The note showed not only the reach of Abramoff, but raised questions about Riley's victory in what was the closest gubernatorial election in Alabama history.
And yet, despite the implications of the information, McCain and the Senate Indian Affairs Committee sat on the controversial portion of the email. According to an official familiar with the investigation, McCain also subsequently refused to make the email public after the report was released.
There was a brief footnote in the report that quoted William Worfel, former vice chairman of the Coushatta Tribe of Louisiana, saying that Abramoff told the chief of a Mississippi tribe to spend $13 million "to get the governor of Alabama elected to keep gaming out of Alabama so it wouldn't hurt ... his market in Mississippi."
But Riley's name and the details of what was being asked of him were not mentioned once in the 373-page document.
Indeed, as the Associated Press noted in 2006, McCain stayed deliberately agnostic as to Riley's involvement. "The committee headed by Sen. John McCain, R-Arizona, used the ellipses and did not give the full quotation," the AP said of Worfel's quote. "It also did not say in its report whether it thought the comment was fact or fiction."
Officials with Riley's office pointed to a statement from the Choctaw tribe alleging that reports of their contributions to Riley were "outlandish and patently false." As for the governor's opposition to gambling, Riley's press secretary said he has "consistently [opposed gambling] before he decided to run for governor and since. Anyone who would suggest his long-standing opposition to gambling is tied to anything other than personal conviction would be mistaken."
McCain's campaign did not return request for comment. For critics, however, the senator's decision not to include the email in his report underscores not only a glaring shortcoming of his investigation, but also a chink in his political veneer. Indeed, they claim, the Arizona Republican often takes overt steps to protect Republican colleagues from his anti-corruption dragnets.

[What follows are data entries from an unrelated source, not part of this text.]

/-- Quanta and completions (R185, R197–R199, R202, R211, R218, R219, R222, R226). -/
def Obligations.EngineResults : Prop :=
  (∀ (s : State) (n : Fin 4) (k len : Nat) (g : Segment) (c : Ctx) (m : List Byte × List Byte) (e : Desc) (r : MemAns),
    UnitWorks s n → NoOwnWork s → (s.unit n).pick = some (k, g) → g.own = none → c = (s.unit n).ctx k →
    c.mats = some m → e = descOf true g.desc →
    len = min (min (c.quantumLen (s.quantum n c.inst)) (e.seglen - g.taken)) (c.aadlen + c.totlen - c.consumed) →
    r = s.engRead c.agent (e.src + g.taken) len → Went s r.st →
    (r.fault ≠ .none → ∃ x, exec (.pressQuantum n false) s = .next x ∧
      { g with code := some (runFault r.fault), total := c.consumed } ∈ (x.unit n).segs ∧
      x = { r.st with units := x.units }) ∧
    (∀ q w, r.fault = .none → q = c.take m.1 r.data → (e.final && c.dir && aeadMode c.mode) = false → q.2 ≠ [] →
      w = r.st.engWrite c.agent (e.dst + g.outlen) q.2 → w.fault = .none → Went s w.st →
      ∃ x used, exec (.pressQuantum n false) s = .next x ∧ (x.unit n).ctx k = { q.1 with used := used } ∧
        (∃ h ∈ (x.unit n).segs, h.addr = g.addr ∧ h.taken = g.taken + len ∧ h.outlen = g.outlen + q.2.length ∧
          h.code = none ∧ (h.ran = true ↔ g.taken + len = e.seglen ∨ q.1.consumed = c.aadlen + c.totlen)) ∧
        x = { w.st with units := x.units })) ∧
  (∀ (s : State) (n : Fin 4) (k : Nat) (g : Segment) (c : Ctx) (m : List Byte × List Byte) (out tag : List Byte),
    UnitWorks s n → UnitRead s n → (s.unit n).due = some g → g.code = none → g.ctx = some k → g.iv = [] →
    s.flights = [] → 0x22000000 ≤ g.addr → g.addr + 96 ≤ 0x22100000 → c = (s.unit n).ctx k → c.mats = some m →
    (descOf true g.desc).final = true → c.consumed = c.aadlen + c.totlen → c.dir = true → aeadMode c.mode = true →
    c.finish m.1 = some (out, tag) → tag.take c.taglen ≠ (g.desc.drop 64).take c.taglen → s.rng.fault = true →
    s.changes = [] →
    ∃ x, exec (.pressSegmentComplete ⟨n, false⟩) s = .next x ∧ tfind (x.unit n).ctxs k = none ∧
      (∀ h ∈ (x.unit n).segs, h.addr = g.addr → h.stamp ≠ g.stamp) ∧
      (∀ y, y < g.addr + 80 ∨ g.addr + 96 ≤ y →
        memByte x.ddr x.mem y = memByte s.ddr s.mem y ∨ memByte x.ddr x.mem y = 0)) ∧
  (∀ (s t : State) (n : Fin 4) (g : Segment) (k : Nat) (iv : List Byte) (m : List Byte × List Byte),
    UnitWorks s n → (s.unit n).segs.find? (fun h => h.waitIv) = some g → g.ctx = some k → ((s.unit n).ctx k).mats = some m →
    s.wireDraw n 12 = (t, 0, iv) → s.changes = [] →
    ∃ x, exec (.pressGenivDraw n) s = .next x ∧ (x.unit n).ctx k = ((s.unit n).ctx k).start m.1 m.2 iv ∧
      { g with waitIv := false, iv := iv } ∈ (x.unit n).segs ∧ x = { t with units := x.units }) ∧
  (∀ (s : State) (n : Fin 6) (k len : Nat) (g : Segment) (c : Ctx) (m : List Byte × List Byte) (e : Desc) (r : MemAns),
    UnitWorks s (4 + n) → (s.unit (4 + n)).pick = some (k, g) → g.own = none → c = (s.unit (4 + n)).ctx k →
    c.mats = some (m.1, []) → e = descOf false g.desc →
    len = min (min (quantumBytes (s.quantum (4 + n) c.inst) c.part.length (((hashAlg c.alg).map (·.block)).getD 64))
      (e.seglen - g.taken)) (c.totlen - c.consumed) →
    r = s.engRead c.agent (e.src + g.taken) len → Went s r.st →
    (r.fault ≠ .none → ∃ x, exec (.digestQuantum n false) s = .next x ∧
      { g with code := some (runFault r.fault), total := c.consumed } ∈ (x.unit (4 + n)).segs ∧
      x = { r.st with units := x.units }) ∧
    (r.fault = .none → ∃ x used, exec (.digestQuantum n false) s = .next x ∧
      (x.unit (4 + n)).ctx k = { c.hashTake r.data with used := used } ∧ x = { r.st with units := x.units })) ∧
  (∀ (s : State) (n : Fin 6) (k : Nat) (g : Segment) (c : Ctx) (k0 : List Byte),
    UnitWorks s (4 + n) → (s.unit (4 + n)).due = some g → g.code = none → g.ctx = some k → g.iv = [] →
    s.flights = [] → 0x22000000 ≤ g.addr → g.addr + 64 ≤ 0x22100000 → c = (s.unit (4 + n)).ctx k →
    c.mats = some (k0, []) → (descOf false g.desc).op < 0x10 → (descOf false g.desc).final = true → c.consumed = c.totlen → flagOut g.desc = 1 → flagCmp g.desc = false →
    s.changes = [] →
    ∃ x, exec (.digestSegmentComplete ⟨n, false⟩) s = .next x ∧ tfind (x.unit (4 + n)).ctxs k = none ∧
      (∀ i, i < 16 → x.rg (pDIGEST n) (0x140 + 4 * i) = wordOf (fitTo 4 ((c.hashEnd k0).drop (4 * i)))) ∧
      x.rg (pDIGEST n) 0x138 = wd (c.agent + 256 * c.alg + 65536 * (c.hashEnd k0).length) ∧
      x.rg (pDIGEST n) 0x13C = s.rg (pDIGEST n) 0x13C + 1) ∧
  (∀ (s : State) (r : KeyRun), s.tamp.halted = false → s.key.run = some r → r.cmd = 4 → r.code = none →
    OwnRuns s .key 4 21 (fld (s.rg pKEY 0x118) 16 8) → s.deriveCheck = none → 32 ≤ s.argSlot → s.twinRepl = false → s.changes = [] →
    ∃ x, exec .digestKeystoreHash s = .next x ∧
      x.slot s.argSlot = some (s.argKey (kdfBytes (s.slotMat s.argSlot2)
        (s.loadBytes.take (fld (s.rg pKEY 0x118) 16 8)) s.argLen)) ∧
      x.key.run = some { r with code := some 0, target := some s.argSlot } ∧
      x = { s with key := x.key, units := x.units })

/-- Context commands (R201, R204–R206, R208, R222, R224, R265). -/
def Obligations.EngineContexts : Prop :=
  (∀ n : Fin 4, UnitSpills n (.pressContextSpill n) ∧ UnitRestores n (.pressContextRestore n) ∧
    UnitSaves n (.pressSave n) ∧ UnitAborts n (.pressAbort n)) ∧
  (∀ n : Fin 6, UnitSpills (4 + n) (.digestContextSpill n) ∧ UnitRestores (4 + n) (.digestContextRestore n) ∧
    UnitSaves (4 + n) (.digestSave n) ∧ UnitAborts (4 + n) (.digestAbort n)) ∧
  (∀ u : Fin 10, UnitSpills u (.binEngineTransfer u true) ∧ UnitRestores u (.binEngineTransfer u false)) ∧
  (∀ (s t1 t2 : State) (n : Fin 4) (g : Segment) (e : Desc) (k : Nat) (c : Ctx) (iv : List Byte) (x : List Byte × List Byte)
      (w : MemAns),
    UnitWorks s n → (s.unit n).ctxCmd 0x11 = some g → g.outlen = 0 → e = descOf true g.desc → (s.unit n).placeOf e.bin = some k →
    c = (s.unit n).ctx k → c.poisoned = false → s.ctxKey ≠ [] → s.wireDraw n 12 = (t1, 0, iv) →
    x = gcmSeal s.ctxKey iv c.header c.pack →
    w = t1.engWrite (jobAgent g.agent e.inst) e.dst (c.header ++ iv ++ x.1 ++ x.2) → w.fault = .none →
    (w.st.setSeg n g.stamp { g with outlen := 128 }).clearJob n (some k) (some e.bin) g.stamp false = (t2, true) →
    Went s t2 → (s.binRec e.bin).st ≠ .free →
    exec (.pressExport n) s = .next (t2.setSeg n g.stamp { g with code := some 0, outlen := 128, ctx := none }) ∧
      tfind (t2.unit n).ctxs k = none ∧ t2.savedCtx n e.bin = none) ∧
  (∀ (s : State) (n : Fin 4) (g : Segment) (e : Desc) (k : Nat) (r : MemAns),
    UnitWorks s n → (s.unit n).ctxCmd 0x12 = some g → e = descOf true g.desc → s.ctxCheck n e true = 0 → s.ctxKey ≠ [] → (s.unit n).freePlace = some k →
    r = s.engRead (jobAgent g.agent e.inst) e.src 128 → r.fault = .none → Went s r.st →
    leAt (r.data.take 16) 8 2 = e.bin → leAt (r.data.take 16) 10 1 = e.inst →
    (gcmOpen s.ctxKey ((r.data.drop 16).take 12) (r.data.take 16) ((r.data.drop 28).take 84) (r.data.drop 112) = none →
      ∃ y, exec (.pressImport n) s = .next y ∧ { g with code := some 20, ctx := none } ∈ (y.unit n).segs ∧
        (y.unit n).ctxs = (s.unit n).ctxs ∧ y = { r.st with units := y.units }) ∧
    (∀ st c, gcmOpen s.ctxKey ((r.data.drop 16).take 12) (r.data.take 16) ((r.data.drop 28).take 84) (r.data.drop 112) = some st →
      c = ctxUnpack (r.data.take 16) st (jobAgent g.agent e.inst) →
      r.st.pressKeys c.agent c.inst c.mode c.alg c.totlen c.dir c.key c.key2 = 0 →
      ∃ y used, exec (.pressImport n) s = .next y ∧ { g with code := some 0, ctx := none } ∈ (y.unit n).segs ∧
        (y.unit n).ctx k = { c with used := used, mats := some (r.st.slotMat c.key,
          if c.mode = 7 then r.st.slotMat c.key2 else []) } ∧
        y.flagOpen n e.bin = true ∧ y = { r.st with units := y.units, bin := y.bin }))

/-! ### Staves -/

/-- Claims and queues (R235–R237, R245). -/
def Obligations.StaveClaimsAndQueues : Prop :=
  ∀ (s t u w : State) (a : AgentId) (n : Fin 5) (v lo hi : Word),
    (Writes s t a (pSTAVE n) 0x100 →
      ((classOf a.toNat = .sys ∨ classOf a.toNat = .keyd ∨ n = 4) → (t.stave n).claim = none →
        ∃ x, exec (.staveClaim n a) s = .next x ∧ ok x a ∧ (x.stave n).claim = some a.toNat ∧ (x.stave n).queue = [] ∧
          (x.stave n).error = false ∧ x.rg (pSTAVE n) 0x11C = 0 ∧ x.rg (pSTAVE n) 0x120 = 0 ∧
          x.rg (pSTAVE n) 0x128 = 0 ∧ (∀ m, m ≠ n.val → x.stave m = t.stave m) ∧
          regsBut t x [rkey (pSTAVE n) 0x11C, rkey (pSTAVE n) 0x120, rkey (pSTAVE n) 0x128] ∧
          x = { t with regs := x.regs, staves := x.staves, ports := x.ports }) ∧
      (classOf a.toNat ≠ .sys → classOf a.toNat ≠ .keyd → n ≠ 4 →
        ∃ x, exec (.staveClaim n a) s = .next x ∧ ok x a ∧ bitAt (x.rg (pSTAVE n) 0x1C) 3 = true ∧
          x = { t with regs := x.regs, ports := x.ports }) ∧
      (∀ b, (classOf a.toNat = .sys ∨ classOf a.toNat = .keyd ∨ n = 4) → (t.stave n).claim = some b → b ≠ a.toNat →
        ∃ x, exec (.staveClaim n a) s = .next x ∧ ok x a ∧ bitAt (x.rg (pSTAVE n) 0x1C) 16 = true ∧
          x = { t with regs := x.regs, ports := x.ports }) ∧
      ((t.stave n).claim = some a.toNat → ∃ x, exec (.staveClaimEnd n a) s = .next x ∧ ok x a ∧
        x.stave n = { t.stave n with
          clearing := true, ending := true, queue := (t.stave n).queue.take (b01 (t.stave n).randing), list := none } ∧
        x.rg (pSTAVE n) 0x120 =
          t.rg (pSTAVE n) 0x120 + wd ((t.stave n).queue.drop (b01 (t.stave n).randing)).length ∧
        (∀ m, m ≠ n.val → x.stave m = t.stave m) ∧ regsBut t x [rkey (pSTAVE n) 0x120, rkey (pSTAVE n) 0x20] ∧
        x = { t with regs := x.regs, staves := x.staves, ports := x.ports })) ∧
    (∀ v : State, Writes s t a (pSTAVE n) 0x104 → v = answered (t.setRg (pSTAVE n) 0x104 lo) a →
      (t.stave n).claim = some a.toNat → (t.stave n).list = none → 1 ≤ fld hi 16 4 → fld hi 16 4 ≤ 7 →
      (Writes v u a (pSTAVE n) 0x108 → (t.stave n).queue.length < 16 → (∀ q r, (t.stave n).queue = q :: r → 1 ≤ fld q.2 16 4 ∧ fld q.2 16 4 ≤ 7) →
        ∃ x, exec (.staveCommandEntry n a lo hi) s = .next x ∧ ok x a ∧
          x.stave n = { t.stave n with queue := (t.stave n).queue ++ [(lo, hi)] } ∧
          x.rg (pSTAVE n) 0x11C = t.rg (pSTAVE n) 0x11C + 1 ∧
          x = { u with regs := x.regs, staves := x.staves, ports := x.ports }) ∧
      (∀ addr c o d w, addr = pageBase (pSTAVE n) + 0x108 → 16 ≤ (t.stave n).queue.length → v.issues a.toNat = true →
        v.busAdmits a.toNat addr 4 .write (issuedOrder a.toNat) .none = .yes u c o d w false .none →
        exec (.staveCommandEntry n a lo hi) s = .next (u.addFlight
          (v.newFlight a.toNat addr 4 .write (leBytes 4 hi.toNat) c o (issuedOrder a.toNat))))) ∧
    (Writes s t a (pSTAVE n) 0x114 → (t.stave n).claim = some a.toNat → (t.stave n).list = none →
      ∀ addr, addr = (t.rg (pSTAVE n) 0x10C).toNat + fld (t.rg (pSTAVE n) 0x110) 0 8 * 2 ^ 32 →
      (1 ≤ fld v 0 13 → fld v 0 13 ≤ 4096 → addr % 8 = 0 → ∃ x, exec (.staveListStart n a v) s = .next x ∧ ok x a ∧
        x.stave n = { t.stave n with list := some (addr, fld v 0 13) } ∧
        x = { t with staves := x.staves, ports := x.ports }) ∧
      ((fld v 0 13 = 0 ∨ 4096 < fld v 0 13 ∨ addr % 8 ≠ 0) → (t.stave n).error = false →
        ∃ x, exec (.staveListStart n a v) s = .next x ∧ ok x a ∧ (x.stave n).error = true ∧
          fld (x.rg (pSTAVE n) 0x128) 0 8 = 1 ∧ (x.stave n).list = none ∧
          x = { t with regs := x.regs, staves := x.staves, ports := x.ports })) ∧
    (∀ b addr left k r, (n ≠ 4 → s.tamp.halted = false) → (s.stave n).claim = some b → (s.stave n).list = some (addr, left) → (s.stave n).clearing = false →
      k = min (16 - (s.stave n).queue.length) left → k ≠ 0 → r = s.engRead b addr (8 * k) →
      r.st.held = s.held →
      (r.fault ≠ .none → (r.st.stave n).error = false → ∃ x, exec (.staveListFetch n) s = .next x ∧
        (x.stave n).list = none ∧ (x.stave n).error = true ∧ fld (x.rg (pSTAVE n) 0x128) 0 8 = 5 ∧
        x = { r.st with regs := x.regs, staves := x.staves }) ∧
      (r.fault = .none → ∃ x, exec (.staveListFetch n) s = .next x ∧
        (x.stave n).list = (if left = k then none else some (addr + 8 * k, left - k)) ∧
        x.rg (pSTAVE n) 0x11C = r.st.rg (pSTAVE n) 0x11C + wd (chunks 8 r.data).length ∧
        x = { r.st with regs := x.regs, staves := x.staves })) ∧
    (Writes s t a (pSTAVE n) 0x12C → (t.stave n).claim = some a.toNat →
      ∃ x, exec (.staveAbort n a) s = .next x ∧ ok x a ∧ x.rg (pSTAVE n) 0x128 = 0 ∧
        x.stave n = { t.stave n with
          clearing := true, queue := (t.stave n).queue.take (b01 (t.stave n).randing), list := none, error := false,
          gone := false } ∧
        x.rg (pSTAVE n) 0x120 =
          t.rg (pSTAVE n) 0x120 + wd ((t.stave n).queue.drop (b01 (t.stave n).randing)).length ∧
        regsBut t x [rkey (pSTAVE n) 0x128, rkey (pSTAVE n) 0x120, rkey (pSTAVE n) 0x20] ∧ x = { t with regs := x.regs, staves := x.staves, ports := x.ports }) ∧
    (∀ bs, (s.stave n).clearing = true → (s.stave n).randing = false →
      (((n = 4 ∨ s.rng.fault = true) ∧ w = s) ∨ (n ≠ 4 ∧ s.rng.fault = false ∧ s.wireDraw (5 + n) 64 = (w, 0, bs))) →
      ∃ x, exec (.staveClearingDone n) s = .next x ∧ (x.stave n).acc = 0 ∧ (x.stave n).hidden = [] ∧
        (x.stave n).taint = [] ∧ (x.stave n).bind = none ∧ (x.stave n).clearing = false ∧
        (x.stave n).claim = (if (s.stave n).ending then none else (s.stave n).claim) ∧
        ((s.stave n).gone = true → (s.stave n).ending = false →
          fld (x.rg (pSTAVE n) 0x128) 0 8 = 10 ∧ (x.stave n).error = true) ∧
        bitAt (x.rg (pSTAVE n) 0x20) 2 = true ∧
        (∀ g i, g ∈ (s.stave n).written → i < 64 → memByte x.ddr x.mem (staveBase n + 64 * g + i) = 0) ∧
        (∀ y, (∀ g, g ∈ (s.stave n).written → y < staveBase n + 64 * g ∨ staveBase n + 64 * g + 64 ≤ y) →
          memByte x.ddr x.mem y = memByte s.ddr s.mem y) ∧
        x = { w with regs := x.regs, staves := x.staves, mem := x.mem })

"Although Sen. McCain has long bragged of his role in the Abramoff investigation, he let Tom DeLay and the other members of Congress who were doing Abramoff's bidding completely off the hook. The sole exception was Rep. Bob Ney, who served time in prison," Melanie Sloan, Executive Director of Citizens for Responsibility and Ethics In Washington told the Huffington Post recently. "Sen. McCain knew what his colleagues were up to, he chose to take the easier path and give them a free pass."
Faced with this criticism in the past, McCain has claimed that it was not his responsibility to "involve ourselves in the ethics process [of senators]." Others have defended McCain by pointing out that the committee approved the report by a bipartisan 13-0 vote.
But it is hard to ignore the political consequences of not exposing the Abramoff-Riley connection.
Just prior to the 2002 election, word leaked that federal prosecutors in Alabama -- appointed by President Bush -- were investigating allegations that then Alabama Gov. Don Siegelman had offered a state-appointed position in exchange for money to help an education program. Siegelman ultimately lost to Riley by less than 3,000 votes.
"It obviously didn't help," said Dr. Sam Fisher, a political science professor at the University of South Alabama, of the leaks. "And there were certain ethical issues about how that was done. It was definitely a close race and giving a close race any negative thing can make a difference."
That Riley had taken a position favored by Abramoff, whether coincidentally or not, wasn't known at the time. While Abramoff's aide, Michael Scanlon (a former aide to Riley), gave $100,000 to Riley's campaign, Riley had previously opposed gambling in the state. In the late 1990s, he signed a fundraising letter lobbying against the building of a casino within Alabama. "We need your help today," the letter, which reflected another Abramoff objective, read, "to prevent the Poarch Creek Indians from building casinos in Alabama."
Siegelman soldiered on after the 2002 loss, running again for governor against Riley in 2006. By then, the extent of Riley's connection to Abramoff was still unknown. Moreover, Siegelman was still under investigation for allegations of bribery. The inquiry, detailed in an extensive 60 Minutes report last night, raised many ethical red flags, mainly over political interference from the Bush administration, specifically Karl Rove. On June 22, McCain issued his Senate report without mentioning Riley's name. And one week later, Siegelman was convicted without the Abramoff email ever being made public.
"If you had a document that showed something that had not been reported about the financial reports and the direct expectations for that money," said a source familiar with the case, "that certainly would have called into attention the government's case against Siegelman."